A commit in branch main references this bug: URL: https://cgit.FreeBSD.org/src/commit/?id=d157f2627b238ba38d1cad36f1aa165c42ce91ee commit d157f2627b238ba38d1cad36f1aa165c42ce91ee Author: Mark Johnston <markj@FreeBSD.org> AuthorDate: 2021-12-17 15:59:29 +0000 Commit: Mark Johnston <markj@FreeBSD.org> CommitDate: 2021-12-17 18:09:49 +0000 unix: Increase the default datagram recv buffer size syslog(3) was recently change to support larger messages, up to 8KB. Our syslogd handles this fine, as it adjusts /dev/log's recv buffer to a large size. rsyslog, however, uses the system default of 4KB. This leads to problems since our syslog(3) retries indefinitely when a send() returns ENOBUFS, but if the message is large enough this will never succeed. Increase the default recv buffer size for datagram sockets to support 8KB syslog messages without requiring the logging daemon to adjust its buffers. PR: 260126 Reviewed by: asomers MFC after: 2 weeks Sponsored by: The FreeBSD Foundation Differential Revision: https://reviews.freebsd.org/D33380 sys/kern/uipc_usrreq.c | 2 +- 1 file changed, 1 insertion(+), 1 deletion(-)

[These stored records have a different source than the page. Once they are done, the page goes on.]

/-- Completing a command only reports. -/
theorem Reports.complete {s₀ s : State} (c : HostCmd) (st d : Nat) (r : Bytes) (h : Reports s₀ s) :
    Reports s₀ (s.complete c st d r) := (h.completeCore _ _ _ _).endDeletes _ _ _


/-! ### A completed command (R341) -/

theorem State.writeResult_posts (s : State) (c : HostCmd) (r : Bytes) :
    ∃ m, Posts { s with host := { s.host with mem := m } } (s.writeResult c r).1 := by
  unfold State.writeResult
  dsimp only
  split
  · exact ⟨_, (Posts.refl _).post _ _⟩
  · exact ⟨_, Posts.refl _⟩

/-- `newestCpl` of a state whose CQ has just been written. -/
theorem newestCpl_of {s : State} {f sq : Nat} {S : Sq} {r : Ring} {c : Cpl} (hS : (s.fn f).sqs.look sq = some S)
    (hr : (s.fn f).rings.look S.cq = some r)
    (h : r.waiting.getLast? = some c ∨ (r.waiting = [] ∧ ∃ p, r.items.getLast? = some (.cpl p c))) : newestCpl s f sq = some c := by
  unfold newestCpl
  rw [hS]
  dsimp only
  rw [hr]
  rcases h with h | ⟨h1, p, h2⟩
  · dsimp only; rw [h]
  · dsimp only; rw [h1, h2]; rfl

/-- A completion is placed in its CQ. -/
theorem placeCpl_newest {s : State} {f sq : Nat} {S : Sq} {r : Ring} (c : Cpl) (hS : (s.fn f).sqs.look sq = some S)
    (hr : (s.fn f).rings.look S.cq = some r) (hk : r.kind = 1) : newestCpl (s.placeCpl f sq c) f sq = some c := by
  unfold State.placeCpl
  simp only [hS, hr]
  split
  · rename_i hw
    obtain ⟨hw, -⟩ := hw
    have hp : (s.fn f).ringPush S.cq (fun p => .cpl p c) s.time =
        (let F := { s.fn f with rings := (s.fn f).rings.put S.cq (r.push (fun p => .cpl p c) s.time) }
         if r.fires then F.irq r.vector else F) := by
      unfold Fn.ringPush; rw [hr]
    have hpr : ((s.fn f).ringPush S.cq (fun p => .cpl p c) s.time).rings.look S.cq = some (r.push (fun p => .cpl p c) s.time) := by
      rw [hp]; dsimp only; split
      · simp [Fn.irq, Tab.look_put_self]
      · simp [Tab.look_put_self]
    have hq := ((Posts.refl (s.updFn f fun F =>
      { F.ringPush S.cq (fun p => .cpl p c) s.time with
        sqs := (F.ringPush S.cq (fun p => .cpl p c) s.time).sqs.put sq { S with live := S.live - 1 } })).count bHQ 0 1 1).2 f
    refine newestCpl_of (S := { S with live := S.live - 1 }) (r := r.push (fun p => .cpl p c) s.time) ?_ ?_ ?_
    · rw [hq.sqs]; simp [Tab.look_put_self]
    · refine hq.2.2 _ _ ?_ ?_
      · simpa using hpr
      · show r.kind ≠ 2; omega
    · exact Or.inr ⟨by simpa [Ring.push] using hw, r.phase, by simp [Ring.push]⟩
  · refine newestCpl_of (S := S) (r := { r with waiting := r.waiting ++ [c] }) ?_ ?_ ?_
    · simpa using hS
    · simp [Tab.look_put_self]
    · left; simp

theorem endDeletes_none (n : Nat) (s : State) (f : Nat) (h : ∀ e ∈ (s.fn f).sqs, e.2.deleting = []) : State.endDeletes n s f = s := by
  cases n with
  | zero => rfl
  | succ n =>
    have e : (s.fn f).sqs.find? (fun e => !e.2.deleting.isEmpty && e.2.drained e.1) = none := by
      rw [List.find?_eq_none]; intro x hx; simp [h x hx]
    unfold State.endDeletes
    rw [e]

theorem placeCpl_deleting {s : State} {f sq : Nat} (c : Cpl) (h : ∀ e ∈ (s.fn f).sqs, e.2.deleting = []) :
    ∀ e ∈ ((s.placeCpl f sq c).fn f).sqs, e.2.deleting = [] := by
  unfold State.placeCpl
  dsimp only
  split
  · exact h
  · rename_i S hS
    split
    · exact h
    · split
      · have hq := ((Posts.refl (s.updFn f fun F =>
          { F.ringPush S.cq (fun p => .cpl p c) s.time with
            sqs := (F.ringPush S.cq (fun p => .cpl p c) s.time).sqs.put sq { S with live := S.live - 1 } })).count bHQ 0 1 1).2 f
        intro e he
        rw [hq.sqs] at he
        simp only [State.fn_updFn_self] at he
        rcases Tab.mem_put he with he | he
        · refine h e ?_
          have : ((s.fn f).ringPush S.cq (fun p => .cpl p c) s.time).sqs = (s.fn f).sqs := by
            unfold Fn.ringPush; split
            · rfl
            · dsimp only; split <;> rfl
          rwa [this] at he
        · rw [he]
          exact h (sq, S) (Tab.look_mem hS)
      · intro e he
        simp only [State.fn_updFn_self] at he
        exact h e he

/-- A completed command is answered: its completion is in its CQ and nothing else of the state has changed (R341). -/
theorem complete_answered (s : State) (h : HostCmd) (st d : Nat) (r : Bytes) : Answered s h st d (s.complete h st d r) := by
  refine ⟨(Reports.refl s).complete h st d r, fun ⟨hw, hd, S, q, hS, hq, hk⟩ => ?_⟩
  obtain ⟨m, hm⟩ := State.writeResult_posts s h r
  have key : ∀ b c : Bool, ∃ u, Posts { s with host := { s.host with mem := m } } u ∧
      (if b then (if c then (s.writeResult h r).1.count bHQ 0 3 else (s.writeResult h r).1).count bHQ 0 4
       else if c then (s.writeResult h r).1.count bHQ 0 3 else (s.writeResult h r).1) = u := by
    intro b c
    refine ⟨_, ?_, rfl⟩
    have h1 : Posts { s with host := { s.host with mem := m } }
        (if c then (s.writeResult h r).1.count bHQ 0 3 else (s.writeResult h r).1) := by
      split
      · exact hm.count _ _ _ _
      · exact hm
    split
    · exact h1.count _ _ _ _
    · exact h1
  obtain ⟨u, hu, he⟩ := key (s.writeResult h r).2 (decide (r.length > h.resultLen))
  have hc : s.completeCore h st d r = u.placeCpl h.fn h.sq
      { cid := h.cid, sq := h.sq, sqHead := h.head, status := st, detail := d, bytes := r.length
        trunc := decide (r.length > h.resultLen), resultFault := (s.writeResult h r).2 } := by
    unfold State.completeCore
    rw [if_pos hw]
    rw [← he]
    simp only [decide_eq_true_eq]
  have hf := hu.2 h.fn
  have hS' : (u.fn h.fn).sqs.look h.sq = some S := by rw [hf.sqs]; exact hS
  have hq' : (u.fn h.fn).rings.look S.cq = some q := hf.2.2 _ _ hq (by omega)
  have hd' : ∀ e ∈ (u.fn h.fn).sqs, e.2.deleting = [] := by rw [hf.sqs]; exact hd
  have hn : s.complete h st d r = s.completeCore h st d r := by
    unfold State.complete
    refine endDeletes_none _ _ _ ?_
    rw [hc]
    exact placeCpl_deleting _ hd'
  rw [hn, hc]
  exact ⟨_, placeCpl_newest _ hS' hq' hk, rfl, rfl, rfl⟩

/-- Events posted in between leave a command's completion with its place. -/
theorem Posts.answerable {s u : State} {h : HostCmd} (p : Posts s u) (a : Answerable s h) : Answerable u h := by
  obtain ⟨w, d, S, r, hS, hr, hk⟩ := a
  have F := p.2 h.fn
  refine ⟨?_, by rw [F.sqs]; exact d, S, r, by rw [F.sqs]; exact hS, F.2.2 _ _ hr (by omega), hk⟩
  unfold State.wanted at w ⊢
  rw [F.1]
  exact w

/-- A command answered after events were posted is answered. -/
theorem Posts.answered {s u t : State} {h : HostCmd} {st d : Nat} (p : Posts s u) (a : Answered u h st d t) : Answered s h st d t :=
  ⟨p.reports.trans a.1, fun b => a.2 (p.answerable b)⟩

end Sys2Proof
end

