-- ==== Sys2Proof/Tests/Slice0.lean ====
section
/-!
SUPPORT. Tests of the model on small states: ill-formed commands that the check refuses, and for each claim with hypotheses a state and
operands that meet them, clause by clause, at a boundary value where there is one. Expected results come from the spec's own tables.
-/
namespace Sys2Proof.Tests

open Sys2Proof Sys2Proof.Machine

set_option Elab.async false

/-! ### Well-formedness -/

/-- A host command of F0. -/
def h0 : HostCmd := { fn := 0, sq := 1, cid := 7 }
/-- A host command of F3 for its own tenant. -/
def h3 : HostCmd := { fn := 3, sq := 1, cid := 7, tenant := 3 }
/-- A management command to the node. -/
def mg : Mgmt := { port := 0, seq := 9, dst := 1 }
/-- `n` zero bytes. -/
def zb (n : Nat) : Bytes := List.replicate n 0

theorem test_wf_conn : (Instr.rtoExpiry 65536).error = some .conn ∧ (Instr.rtoExpiry 65535).error = none := by decide +kernel
theorem test_wf_ticket : (Instr.requestDeadline 1048576).error = some .ticket ∧ (Instr.requestDeadline 1048575).error = none := by decide +kernel
theorem test_wf_hostCmd : (Instr.attest { h0 with sq := 512 } []).error = some .hostCmd ∧ (Instr.attest h0 []).error = none := by decide +kernel
theorem test_wf_psn : (Instr.ctxBusyRetry 0 16777216).error = some .psn ∧ (Instr.ctxBusyRetry 0 16777215).error = none := by decide +kernel
theorem test_wf_address : (Instr.hbmUncorrectable 0 (2 ^ 36)).error = some .address := by decide +kernel
theorem test_wf_frame : (Instr.submissionFetch 0 1 0 (some [0]) none).error = some .frame := by decide +kernel
theorem test_wf_measure : (Instr.managementTick { energyQ := [1, 2, 3, 4, 5] }).error = some .measure := by decide +kernel
theorem test_wf_mgmt : (Instr.getStatus { mg with dst := 64 } []).error = some .mgmt ∧ (Instr.getStatus mg []).error = none := by decide +kernel
theorem test_wf_pause : (Instr.pfcReceive 0 0 1 [65536, 0, 0, 0, 0, 0, 0, 0]).error = some .pause := by decide +kernel

/-! ### Queues, mailboxes and functions (ch. 12) -/

/-- A submission queue of 16 entries that completes to queue 2, with one entry to fetch. -/
def sq1 : Sq := { size := 16, cq := 2, tail := 1 }
/-- Its completion queue, with a completion that waits and room for one more. -/
def cpl1 : Cpl := { cid := 7, sq := 1, sqHead := 1, status := 0 }
/-- A completion queue of 16 entries. -/
def cq2 : Ring := { kind := 1, size := 16, vector := 3, coalN := 4, coalUs := 10 }
/-- A Ready node with the queues of F0 and F3, and tenants 0 and 3 active. -/
def live : State :=
  { State.reset with
    host := { State.reset.host with configOk := true, fns := [(0, { sqs := [(1, sq1)], rings := [(2, cq2)] }), (3, { sqs := [(1, sq1)], rings := [(2, cq2)] })] }
    boot := { State.reset.boot with phase := 10, nodeId := some 5, pcieDone := true, image := some {} }
    pins := { State.reset.pins with mainPg := true }
    sec := { State.reset.sec with tenants := [(0, { state := .active, connMax := 9 }), (3, { state := .active, connMax := 9, poolMib := 64, dirMax := 99 })] } }
/-- The same node with a function in place of F0. -/
def liveFn (F : Fn) : State := { live with host := { live.host with fns := [(0, F)] } }

theorem witness_DoorbellsMoveTheRings :
    (live.fn 0).sqs.look 1 = some sq1 ∧ 15 < sq1.size ∧ sq1.deleting = [] ∧ (live.fn 0).sqs.look 9 = none ∧ sq1.size ≤ 16 ∧
    (live.fn 0).rings.look 2 = some cq2 ∧ 15 < cq2.size ∧ ¬ ((15 + cq2.size - cq2.head) % cq2.size = 0 ∧ cq2.items.length = cq2.size) := by decide +kernel

/-- An ATTEST entry in F3's queue: opcode 0x4B, no tenant, a body of 32 bytes. -/
def attestEntry : Bytes := [0x4B] ++ zb 15 ++ [32] ++ zb 47

theorem witness_FetchAcceptsACommand :
    fetchable (live.fn 3) 1 sq1 = true ∧ entryBad attestEntry = false ∧
    mayName (issuerOf (byteAt attestEntry 0)) 3 (byteAt attestEntry 5 % 64) = true ∧ issuerOf (byteAt attestEntry 0) ≠ .f0 ∧
    hostCheck live (entryCmd (live.fn 3) 3 1 1 attestEntry) 0x4B (zb 32) = none := by decide +kernel

theorem witness_RingsPostAndInterrupt :
    let r : Ring := { cq2 with tail := 15, waiting := [cpl1], items := [] }
    let u : Ring := { cq2 with items := [.cpl true cpl1], firstAt := some 4 }
    let s := liveFn { rings := [(2, r)] }
    let v := liveFn { rings := [(2, u)] }
    (s.fn 0).rings.look 2 = some r ∧ r.kind = 1 ∧ r.items.length < r.size ∧ (∀ e ∈ (s.fn 0).sqs, e.2.deleting = []) ∧
    (v.fn 0).rings.look 2 = some u ∧ u.coalN ≠ 0 ∧ u.items ≠ [] := by decide +kernel

/-- A QUEUE_CREATE of queue 5: kind, log2 of its size, its CQ. -/
def createBody (kind cq : Byte) : Bytes := [kind, 0, 5, 0, 4, 0, cq, 0] ++ zb 24

theorem witness_QueuesAreCreatedAndDeleted :
    hostCheck live h0 0x60 (createBody 0 2) = none ∧ queueBad 0 (createBody 0 2) = false ∧ queueClash (live.fn 0) (createBody 0 2) = false ∧
    hostCheck live h0 0x60 (createBody 1 0) = none ∧ queueBad 0 (createBody 1 0) = false ∧ queueClash (live.fn 0) (createBody 1 0) = false ∧
    live.sqsUsed < 4096 ∧ live.cqsUsed < 4096 ∧
    (let s := liveFn { sqs := [(1, sq1)], rings := [(2, cq2), (511, cq2)] }
     hostCheck s h0 0x61 [1, 0, 255, 1] = none ∧ (s.fn 0).rings.look 511 = some cq2 ∧ fieldAt [1, 0, 255, 1] 2 2 = 511 ∧
     (∀ e ∈ (s.fn 0).sqs, e.2.cq ≠ 511)) ∧
    (live.fn 0).sqs.look 511 = none ∧ hostCheck live h0 0x61 [0, 0, 255, 1] = none ∧
    (let s := liveFn { sqs := [(1, sq1), (4, { sq1 with tail := 0 })], rings := [(2, cq2)] }
     hostCheck s h0 0x61 [0, 0, 4, 0] = none ∧ (s.fn 0).sqs.look 4 = some { sq1 with tail := 0 } ∧ h0.sq ≠ 4 ∧
     (∀ e ∈ (s.fn 0).sqs, e.2.deleting = [])) := by decide +kernel

theorem witness_AdministrativePair :
    (let s := live
     bit (((s.fn 0).admRegs.fetch 0x210 0x440).toNat) 0 = false ∧ bit (BitVec.toNat (1 : Word)) 0 = true) ∧
    (let s := liveFn { admRegs := [(0x210, 1)], admRdy := true, sqs := [(0, { size := 16, cq := 0 })], rings := [(0, { kind := 1, size := 16 })] }
     bit (((s.fn 0).admRegs.fetch 0x210 0x440).toNat) 0 = true ∧ bit (BitVec.toNat (0 : Word)) 0 = false ∧
     ((s.fn 0).sqs.look 0).map (·.live) = some 0) := by decide +kernel

/-- F0 with an inbound message of a length, to an agent, of a type. -/
def mailed (len agent type : Nat) : State := liveFn { mbxInCtl := w32 (len + 32 * agent + 256), mbxIn := [(0, w32 type)], mbxInAt := some 3 }

theorem witness_MailboxMessages :
    (∀ x ∈ [(8, 0, 1), (16, 4, 1), (8, 0, 2), (8, 4, 3), (8, 1, 4)],
      let s := mailed x.1 x.2.1 x.2.2
      (s.fn 0).go = true ∧ (s.fn 0).mbxInCtl.toNat % 32 = x.1 ∧ (s.fn 0).agent = x.2.1 ∧ (s.fn 0).msgType = x.2.2 ∧ s.qOff 3 = false) ∧
    (let s := liveFn { outWait := [{ agent := 0, words := [1] }] }
     (s.fn 0).outWait = [{ agent := 0, words := [1] }] ∧ (s.fn 0).full = false) := by decide +kernel

theorem witness_MailboxTimeouts :
    ((mailed 8 0 1).fn 0).go = true ∧ ((mailed 8 0 1).fn 0).mbxInAt = some 3 ∧
    (let s := liveFn { mbxOutCtl := 0x108, mbxOutAt := some 3 }
     (s.fn 0).full = true ∧ (s.fn 0).mbxOutAt = some 3) := by decide +kernel

theorem witness_FunctionResets :
    live.unitErrs = [] ∧ (3 : Fin 64).val ≠ 0 ∧ live.pins.mainPg = true ∧ live.host.assists = [] ∧
    (let s := { live with host := { live.host with fns := [(3, { tdi := 2 })] } }
     (s.fn 3).tdi = 2) := by decide +kernel

theorem witness_HostLinkAndTdi :
    live.pcieMay = true ∧ (live.fn 3).tdi = 0 ∧
    (let s := { live with host := { live.host with fns := [(3, { tdi := 1 })] } }
     (s.fn 3).tdi = 1) := by decide +kernel

/-! ### Registers, assists (ch. 13, R344) -/

theorem witness_RegisterWrites :
    live.unitErrs = [] ∧ (7 : BitVec 4) ≠ 15 ∧ ((regAt bNRG 0).map fun r => r.ws != 0) = some true ∧
    (let s := { live with quarters := [(3, { power := .off })] }
     s.qOff 3 = true) := by decide +kernel

theorem witness_CountersCount :
    (let a := blockBase bXPT 3 + 0x4000
     isCounterOff bXPT 0x4000 = true ∧ placeOf 0 a = .count bXPT 3 0x4000 ∧ placeOf 0 (a + 4) = .count bXPT 3 0x4004 ∧
     (isTenantCounter bXPT 0x4000 && live.sec.conf) = false ∧ live.unitErrs = [] ∧
     (RegPlace.count bXPT 3 0x4004).quarter.any live.qOff = false) := by decide +kernel

theorem witness_Snapshots :
    bits (BitVec.toNat (0x10000 : Word)) 31 16 ≠ bits (live.reg bSNAP 0 0) 31 16 ∧ live.regs.snap.busy = false ∧
    (snapScope (BitVec.toNat (0x10000 : Word))).isSome = true ∧ hostCheck live h0 0x4A [2, 0] = none ∧ (snapScope (fieldAt [2, 0] 0 2)).isSome = true ∧
    bits (fieldAt [2, 0] 0 2) 7 4 = 0 ∧
    (let s := { live with regs := { live.regs with snap := { live.regs.snap with busy := true, byCmd := some h0 } } }
     s.regs.snap.busy = true ∧ s.regs.snap.waiting = [] ∧ bits (s.reg bSNAP 0 0) 31 16 = 0 ∧ hostCheck s h0 0x4A [2, 0] = none) := by decide +kernel

theorem witness_FunctionModesAreStaged :
    (let p : Bytes := [66, 0, 66, 0] ++ zb 12
     hostCheck live h0 0x46 p = none ∧ fieldAt p 0 2 < 2048 ∧ fieldAt p 2 2 < 2048 ∧ zeroRange p 4 16 = true ∧ live.sec.conf = false ∧
     w32 (fieldAt p 0 2) &&& w32 (fieldAt p 2 2) &&& 0x42 ≠ 0 ∧
     (let s := { live with sec := { live.sec with conf := true } }
      hostCheck s h0 0x46 p = none ∧ s.sec.conf = true)) := by decide +kernel

theorem witness_AssistAnswers :
    (let b : Bytes := [1, 0, 0, 0, 0, 0, 0, 0]
     let e : Assist := { tag := 1, posted := 5, index := 0, purpose := .orphan 0 }
     let s := { live with host := { live.host with assists := [e] } }
     live.unitErrs = [] ∧ hostCheck live h0 0x47 b = none ∧ byteAt b 5 = 0 ∧ zeroRange b 6 8 = true ∧ live.assistOf 1 = none ∧
     hostCheck s h0 0x47 b = none ∧ s.assistOf (fieldAt b 0 4) = some e ∧ hostCheck s h0 0x47 (b.set 5 1) = none ∧ byteAt (b.set 5 1) 5 = 1 ∧
     s.wanted h0 = true ∧ h0.resultFault = none ∧ e.data.length ≤ h0.resultLen) := by decide +kernel

/-! ### Shapes, maps, tenants and keys (ch. 02, ch. 11) -/

/-- A segment of tenant 3 with one frame in the plain stack 0, SEALED, of shape 1. -/
def seg3 : Seg := { conv := 2, tenant := 3, shapeId := 1, seg := 0, gen := 1, frames := [{ stack := 0, addr := 0 }], counts := [64] }
/-- Its key. -/
def key3 : Nat := mkKey 3 2 0
/-- The smallest shape: one layer, one KV head, DIM code 0, FP8, G code 0. -/
def shape1 : Shape := { layers := 1, kvh := 1, dim := 0, fmt := 0, g := 0, bscThresh := 0, scale := 0x3F800000 }
/-- The Quarter that is home to the key. -/
def home3 : Nat := homeQ key3
/-- A node that holds the segment in a state, its Quarter's other parts given. -/
def holding (st : SegState) (g : Seg) : State :=
  { live with
    quarters := [(home3, { dir := { slots := [(8, { key := key3, gen := 1, state := st })] }, store := { segs := [(0, g)] } })]
    sec := { live.sec with shapes := [(49, shape1)] } }

theorem witness_ShapesAndMaps :
    (let b : Bytes := [1] ++ zb 31
     hostCheck live h3 0x42 b = none ∧ hostCheck live h3 0x42 [] = none ∧ shapeBad [] = true) ∧
    (let b : Bytes := [1, 0, 0, 0, 0, 0, 0, 0, 0, 0, 128, 63] ++ zb 20
     shapeBad b = false ∧ live.shapeInUse 3 (byteAt b 0 % 16) = false ∧ (holding .opened seg3).shapeInUse 3 (byteAt b 0 % 16) = true ∧
     hostCheck (holding .opened seg3) h3 0x42 b = none) ∧
    hostCheck live h3 0x43 [] = none ∧ mapBad [] = true := by decide +kernel

theorem witness_TenantsComeAndGo :
    (let b : Bytes := [5] ++ zb 87
     let c : Bytes := [5, 1] ++ zb 86 ++ [1] ++ zb 135
     hostCheck live h0 0x40 b = none ∧ tenantBad b = false ∧ tenantBad c = false ∧ bit (byteAt c 1) 0 = true ∧ bit (byteAt b 1) 0 = false ∧
     (live.tenant 5).state = .absent ∧ live.sec.conf = false ∧ hostCheck live h0 0x40 c = none ∧
     (let d : Bytes := [3] ++ zb 87
      hostCheck live h0 0x40 d = none ∧ tenantBad d = false ∧ (live.tenant 3).state = .active) ∧
     (let s := { live with sec := { live.sec with conf := true, tenants := (3, { state := .draining }) :: [] } }
      hostCheck s h0 0x40 b = none ∧ (s.tenant 5).state = .absent ∧ (s.tenant 3).state = .draining ∧ hostCheck s h0 0x41 [3] = none)) ∧
    hostCheck live h0 0x41 [63] = none ∧ (live.tenant 63).state = .absent ∧ hostCheck live h0 0x41 [3] = none ∧ live.quarters = [] ∧
    live.host.assists = [] ∧
    (let s := { live with sec := { live.sec with tenants := [(3, { state := .draining })] } }
     (s.tenant 3).state = .draining ∧ s.drainItems 3 = 0) ∧
    (let s := { live with sec := { live.sec with tenants := [(3, { state := .scrubbing, drainers := [(h0, true)] })] } }
     (s.tenant 3).state = .scrubbing ∧ s.quarters = []) := by decide +kernel

theorem witness_KeysRotate :
    (let b : Bytes := [3, 0, 0, 0, 2] ++ zb 135
     let s := { live with sec := { live.sec with tenants := [(3, { state := .active, prevGen := 1 })] } }
     hostCheck live h0 0x45 b = none ∧ b.length = 140 ∧ zeroRange b 2 4 = true ∧ keyBlockBad (b.drop 4) = false ∧
     (live.tenant (byteAt b 0)).state = .active ∧ (live.tenant 3).prevGen = 0 ∧ hostCheck s h0 0x45 b = none ∧ (s.tenant 3).prevGen ≠ 0) ∧
    (let b : Bytes := [3, 1]
     hostCheck live h0 0x45 b = none ∧ byteAt b 1 = 1 ∧ zeroRange b 2 b.length = true) := by decide +kernel

/-- A page slot's header in HBM: encrypted under generation 1. -/
def oldPage : State :=
  { holding .sealed seg3 with
    hbm := Mem.write [] (hbmAddr home3 0 0) ({ tokens := 1, enc := true, keyGen := 1, kLen := 1, vLen := 1 } : PageHdr).bytes
    sec := { (holding .sealed seg3).sec with tenants := [(3, { state := .active, encrypt := true, curGen := 2, prevGen := 1 })] } }

theorem witness_SweepReencryptsAPage :
    (oldPage.tenant 3).state = .active ∧ (oldPage.tenant 3).prevGen ≠ 0 ∧ oldPage.entryOf home3 key3 = some (8, { key := key3, gen := 1, state := .sealed }) ∧
    oldPage.segOf home3 key3 = some (0, seg3) ∧ oldPage.shape 3 seg3.shapeId = some shape1 ∧
    (oldPage.rawHdr home3 { stack := 0, addr := 0 } 0 shape1).enc = true ∧
    (oldPage.rawHdr home3 { stack := 0, addr := 0 } 0 shape1).keyGen = (oldPage.tenant 3).prevGen ∧ oldPage.qOff home3 = false ∧
    (oldPage.tenant 3).skipped = [] := by decide +kernel

/-- A map of version 1 with one entry, segments 0 to 32767 at node 5, in its 48 bytes. -/
def mapBody : Bytes := [1, 0, 0, 0, 1, 0, 0] ++ zb 25 ++ [0, 0, 255, 127, 5, 0, 255, 255, 255, 255] ++ zb 6

theorem witness_ShapesAndMaps_installed :
    hostCheck live h3 0x43 mapBody = none ∧ mapBad mapBody = false ∧ live.mapOf 3 2 = none ∧
    ((live.qtr (homeQ (mapKey 3 2))).heapPlace (ceilDiv mapBody.length 64)).isSome = true ∧
    (let s := match exec (.mapSet h3 2 mapBody) live with | .next t => t | _ => live
     hostCheck s h3 0x43 mapBody = none ∧ (s.mapOf 3 2).map (·.version) = some (fieldAt mapBody 0 4)) := by decide +kernel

A commit in branch stable/13 references this bug: URL: https://cgit.FreeBSD.org/src/commit/?id=7a06849669ac9fe936a89c908e464afbfbf85bf8 commit 7a06849669ac9fe936a89c908e464afbfbf85bf8 Author: Mark Johnston <markj@FreeBSD.org> AuthorDate: 2021-12-17 15:59:29 +0000 Commit: Mark Johnston <markj@FreeBSD.org> CommitDate: 2021-12-31 14:25:54 +0000 unix: Increase the default datagram recv buffer size syslog(3) was recently change to support larger messages, up to 8KB. Our syslogd handles this fine, as it adjusts /dev/log's recv buffer to a large size. rsyslog, however, uses the system default of 4KB. This leads to problems since our syslog(3) retries indefinitely when a send() returns ENOBUFS, but if the message is large enough this will never succeed. Increase the default recv buffer size for datagram sockets to support 8KB syslog messages without requiring the logging daemon to adjust its buffers. PR: 260126 Reviewed by: asomers Sponsored by: The FreeBSD Foundation (cherry picked from commit d157f2627b238ba38d1cad36f1aa165c42ce91ee) sys/kern/uipc_usrreq.c | 2 +- 1 file changed, 1 insertion(+), 1 deletion(-)
A commit in branch main references this bug: URL: https://cgit.FreeBSD.org/src/commit/?id=881059955a5d83fc173f40f266d93ddd91255291 commit 881059955a5d83fc173f40f266d93ddd91255291 Author: Dmitry Wagin <dmitry.wagin@ya.ru> AuthorDate: 2021-03-23 16:01:15 +0000 Commit: Mark Johnston <markj@FreeBSD.org> CommitDate: 2021-12-31 17:57:01 +0000 libc: Some enhancements to syslog(3) This is a re-application of commit 2d82b47a5b4ef18550565dd55628d51f54d0af2e, which was reverted since it broke with syslog daemons that don't adjust the /dev/log recv buffer size. Now that the default is large enough to accomodate 8KB messages, restore support for large messages. PR: 260126 lib/libc/gen/syslog.c | 15 ++++++++++++++- 1 file changed, 14 insertions(+), 1 deletion(-)
The revert never made it to stable/13.